COVID-19 is a great opportunity to reflect on ourselves and to dedicate time and effort to things we normally cannot do during our normal busy lives. Hence, I decided to start writing my first Data Science related blog post.
In my first post I will cover the following content:
- Pull data from a website in the form of a csv and load it into Pandas
- Evaluate the data, manipulate and clean the data
- Visualize major trends in the data using matlpotlib, plotly and bokeh
Disclaimer and requirements
Everyone needs to start somewhere. Being my first post, I am still a learner :) Please, if you have comments or suggestions leave some below!
What are the Irish real estate market trends?
This question was something I was curious about. I recently bought a house in Dublin and I’m pretty sure that it was overpriced…! However, it is always better to evaluate your decisions and choices with data at hand.
I discovered recently that you can access and download transaction data from the Irish registry. This data is open source and it is relatively well explained. I started a mini-project to visualize the data set. I’m not sure yet if this will evolve in a full project with modelling and more complex visualization. For now, I am happy to start tinkering with the data. The goal of the analysis (you can find the full version here) is to use different visualization libraries (matplotlib, seaborn, plotly and bokeh) to get a feel for the data.
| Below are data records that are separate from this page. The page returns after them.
-- ==== Sys2Proof/Laws/Memory.lean ====
section
/-! SUPPORT. The sparse contents by address: a write is read back, leaves every other address alone and
keeps the canonical form. -/

namespace Sys2Proof.Machine

variable {α : Type}

/-- What is written at an address is what the address then lists. -/
@[simp] theorem cellAt_setCell_same (m : List (Nat × α)) (a : Nat) (v : α) :
    cellAt (setCell m a v) a = some v := by
  induction m with
  | nil => simp [setCell, cellAt]
  | cons e rest ih =>
    obtain ⟨b, w⟩ := e
    unfold setCell
    split
    · simp [cellAt]
    · split
      · simp [cellAt]
      · rename_i _ hne
        simp [cellAt, ih, Ne.symm hne]

/-- A write leaves what every other address lists as it was. -/
theorem cellAt_setCell_other (m : List (Nat × α)) (a b : Nat) (v : α) (h : b ≠ a) :
    cellAt (setCell m a v) b = cellAt m b := by
  induction m with
  | nil => simp [setCell, cellAt, Ne.symm h]
  | cons e rest ih =>
    obtain ⟨d, w⟩ := e
    unfold setCell
    split
    · simp [cellAt, Ne.symm h]
    · split
      · rename_i _ hda
        subst hda
        simp [cellAt, Ne.symm h]
      · simp [cellAt, ih]

/-- A write within the bounds keeps the canonical form. -/
theorem cellsWf_setCell (lo hi : Nat) (m : List (Nat × α)) (a : Nat) (v : α)
    (hm : cellsWf lo hi m = true) (hlo : lo ≤ a) (hhi : a < hi) : cellsWf lo hi (setCell m a v) = true := by
  induction m generalizing lo with
  | nil => simp [setCell, cellsWf, hlo, hhi]
  | cons e rest ih =>
    obtain ⟨b, w⟩ := e
    simp only [cellsWf, Bool.and_eq_true, decide_eq_true_eq] at hm
    unfold setCell
    split
    · rename_i hab
      simp [cellsWf, hlo, hhi, hab, hm.1.2, hm.2]
    · split
      · rename_i _ hab
        subst hab
        simp [cellsWf, hlo, hhi, hm.2]
      · simp only [cellsWf, Bool.and_eq_true, decide_eq_true_eq]
        exact ⟨hm.1, ih (b + 1) hm.2 (by omega)⟩

/-- The host's write of one byte keeps the canonical form of asset memory. -/
theorem memory_write_wf (m : List Host.Cell) (a : Half) (b : Byte) (h : Memory.wf m = true) :
    Memory.wf (Memory.write m a b) = true :=
  cellsWf_setCell 0 65536 m a.toNat b h (Nat.zero_le _) a.isLt

/-- Asset memory after reset has the canonical form. -/
theorem reset_memory_wf : Memory.wf State.reset.amem = true := rfl

/-- The byte that the host writes is the byte that is read at that address. -/
theorem memory_read_write_same (m : List Host.Cell) (a : Half) (b : Byte) :
    Memory.read (Memory.write m a b) a.toNat = b := by
  have h : a.toNat % 65536 = a.toNat := Nat.mod_eq_of_lt a.isLt
  simp [Memory.read, Memory.write, h]

/-- The host's write leaves every other byte as it reads. -/
theorem memory_read_write_other (m : List Host.Cell) (a : Half) (b : Byte) (n : Nat)
    (h : n % 65536 ≠ a.toNat) : Memory.read (Memory.write m a b) n = Memory.read m n := by
  simp [Memory.read, Memory.write, cellAt_setCell_other _ _ _ _ h]

end Sys2Proof.Machine
end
Visual EDA is one of the preliminary steps to modelling, with data cleaning.
What is the yearly transaction distribution?
The data is looking at the transactions occurred between 2010 and 2019 (I excluded the most recent 2020 data). The idea here was to evaluate the trend of the market after the financial subprime mortgage crisis occurred at the end of 2007 in the US. The financial crisis started in 2008 and from the US spreaded across the world, impacting all financial markets.
This image shows the distribution of house prices (left) and the number of transactions per year (right) in the Leinster region.
The data collected here shows an interesting trend that suggest that, after 2008, the real estate market prices didn’t fall right away. Instead, the trend went down to reach the bottom 4 years after. It took another 7 years for the median prices to reach the same level they were in 2010. However, the variance of the distribution was more extreme in 2019, meaning that the prices fluctuated much more recently.
Another interesting observation, in my opinion, is to see that the number of transactions didn’t quite slow down. Instead, we have a significant increase during the recovery of prices. This could indicate that investors that were not impacted by the crisis exploited the downflall of the median price to buy more.
Summarize the price trends across Ireland using Plotly
I exploited plotly to summarize the trends across the Irish regions, plotting the median sales price over the years. A useful chart to use in this case where I had three variables is a Bubble chart, that allows to plot a third variable (number of transactions in this case) as the size of the bubble. This chart can help summarize the high-level trends at a glance.
The image shows the trends of median sales price and number of transactions over the time period considered for all the regions in Ireland
It is pretty clear from the chart that Lenister recovered earlier and much faster than other regions. This makes a lot of sense. Leinster is the most populated Irish region, accounting for more than half the total size of Irish population (2.5M over the total of 4,9M). It also welcomes Dublin, which is the tech hub of Ireland (and likely Europe).
My hypothesis is that Dublin being a tech hub, a huge chunk of its population is represented by tech employees. Tech giants such a s Google or Facebook weren’t impacted as much by the financial crisis, thus their employees could afford to buy houses at a discounted price!
A narcisistic visualization without reason to exist (yet)
I wanted to finish this article with a nice Bokeh representation of Ireland and its counties. Despite not containing useful insights, I already have some ideas on how to use Bokeh to show trends using cloropleths maps. Once I have the time and focus to continue in this direction, it will make a proper badass representation of the Irish real estate market!
Next, I’d love to represent price changes over shorter priod of times in a cloropleth maps like the one above. This could help summarise any seasonalities that could suggest entry points for investors.